Kinshasa, dans sa grande ingéniosité, a trouvé une nouvelle façon de pleurer les chers disparus. Les deuils et les veillées funèbres ont cessé d’être des actes privés concernant uniquement les familles éprouvées pour devenir collectifs.
Jadis, on pleurait les morts dans l’intimité familiale, sur le lieu où le trépassé, avant de monter au ciel ou d’échouer chez Lucifer, selon les croyants, avait laissé s’écouler sa triste vie terrestre. Aujourd’hui, les cérémonies ont lieu dans les mairies ou dans des salles « spécialisées ». Une fois la levée de corps effectuée, le défunt est conduit par les pompes funèbres dans la cour de la mairie.

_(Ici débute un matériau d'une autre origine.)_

/-- GANG_RESUME: a held gang goes on once the queue of every south member that writes outputs has room (R122). -/
def State.gangResume (s : State) (t : Nat) : State :=
  let l := s.logicalOf t
  let g := s.gangRec l
  let side := gangSide g
  let south := ((List.range side).filter fun j => colN (s.gangDesc t) j != 0).map fun j => s.phys (gangTile (l / 2048) g (side - 1) j)
  if (s.tile t).gangHeld ∧ south.all fun k => (s.tile k).ftq.length < 8 then
    forEach south (fun k s => s.traceTile k 5 (natLe 1 0 ++ natLe 1 (s.tile k).ftq.length)) (s.modTile t fun y => { y with gangHeld := false })
  else s

/-- GANG_RESUME (R122). -/
def execGangResume (t : Nat) (s : State) : Out := .next (s.gangResume t)

/-- Fine scales of a K × N operand by columns. -/
def pruneFines (a : Opnd) : Nat := a.cols * ceilDiv a.rows 32

/-- `n` bytes of a port: the west input, or a port that is a source (R101, R320). -/
def readStream (e : Run) (o : Opnd) (n : Nat) : It Bytes := do
  let s ← get
  if s.portKind e.l o.base = 3 then
    let w := (s.tile e.t).westIn
    if e.spec || decide (w.length < n) then throw .wait
    set (s.modTile e.t fun y => { y with westIn := y.westIn.drop n })
    pure (w.take n)
  else readPort e { o with fmt := 8, rows := 1, cols := n }

/-- A dense operand with the bytes of its scale region: C, and its fine scales by columns. -/
def readDenseOperand (e : Run) (a : Opnd) : It (Bytes × Bytes × Bytes) := do
  if a.space = 5 then
    let b ← readStream e a (streamedBytes a (pruneFines a))
    let r := ceilDiv a.bytes 64 * 64
    pure (b.take a.bytes, slice b r 4, slice b (r + 64) (pruneFines a))
  else
    let b ← readRuns e a.space (e.rows a)
    let c ← if a.scale = 1 then readRuns e a.space [(e.region a, 4)] else pure []
    let f ← if a.scale = 0 then pure []
      else readRuns e a.space (((a.grid e.d e.idx).turned (a.depth e.d)).cells (e.region a) a.cols a.rows)
    pure (b, c, f)

/-- PRUNE: a dense operand leaves in doubly structured form, and its scales follow the last block (R97, R101; log entry 77). -/
def pruneBody (e : Run) : It (State → State) := do
  let s ← get
  let rows := s.gangRows e
  need (!rows.any fun r => r.any fun m => s.memberLost m.t) 0x12
  let a := opA e.d
  let o := opD e.d
  let x ← readDenseOperand e a
  let out := pruneAll a.elem a.rows a.cols (codes a.elem x.1)
  let w ← writeAt e o.space (e.at o) out
  if a.scale = 0 then pure w
  else
    let base := o.region e.d e.args out.length
    let c ← if a.scale = 1 then writeAt e o.space base x.2.1 else pure id
    let f ← writeRows e o.space (((a.grid e.d e.idx).turned (a.depth e.d)).cells base a.cols a.rows) x.2.2
    pure fun s => f (c (w s))

/-- PRUNE (R101). -/
def execPrune (t c : Nat) (s : State) : Out := .next (s.iterate t c 0x11 pruneBody)

end Sys2Proof.Machine
end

La famille a déjà loué un catafalque où il sera exposé, des chaises ont été installées, où viendront s’asseoir ses proches, amis et connaissances. Sauf qu’il n’est pas seul : il partage cet espace payé en dollars avec d’autres morts. Chaque famille a le droit d’agir comme elle l’entend pour rendre un dernier hommage à l’être cher. Le plus déroutant reste le moment où chaque famille décide de jouer des musiques de circonstance, à un volume de décibels digne des boîtes de nuit. L’enfer sur terre !
Dans cette cacophonie organisée, ceux qui n’ont pas vu le mort pour lequel ils sont venus errent d’un cadavre à l’autre. Les marchands ambulants circulent entre les corps, vendant des oeufs bouillis, des mouchoirs jetables, des bonbons, des cigarettes et même de la nourriture cuisinée ! L’ambiance n’est pas triste, comme cela aurait dû l’être. Les vendeurs autoproclamés de couronnes mortuaires artificielles rôdent tels des charognards pour réaliser de belles affaires. Les dragueurs repèrent leurs proies, avant d’aller prendre une bière bien fraîche dans le bar d’à côté. À Kinshasa, pardieu, les morts meurent mille fois !
J’ai voulu savoir pourquoi les pratiques sociales liées à la mort avaient ainsi changé dans cette ville tentaculaire. Quelqu’un m’a dit que c’était pour éviter les vives disputes familiales portant sur les biens laissés par le défunt. En général, ces querelles surgissent lorsque la famille élargie de l’intéressé s’arroge le droit de déshériter la veuve et les orphelins. Mais cela vaut-il ces veillées funèbres, ces deuils dénaturés qui engraissent les bourgmestres, les pompes funèbres et tous les autres marchands ? Je laisse les morts répondre.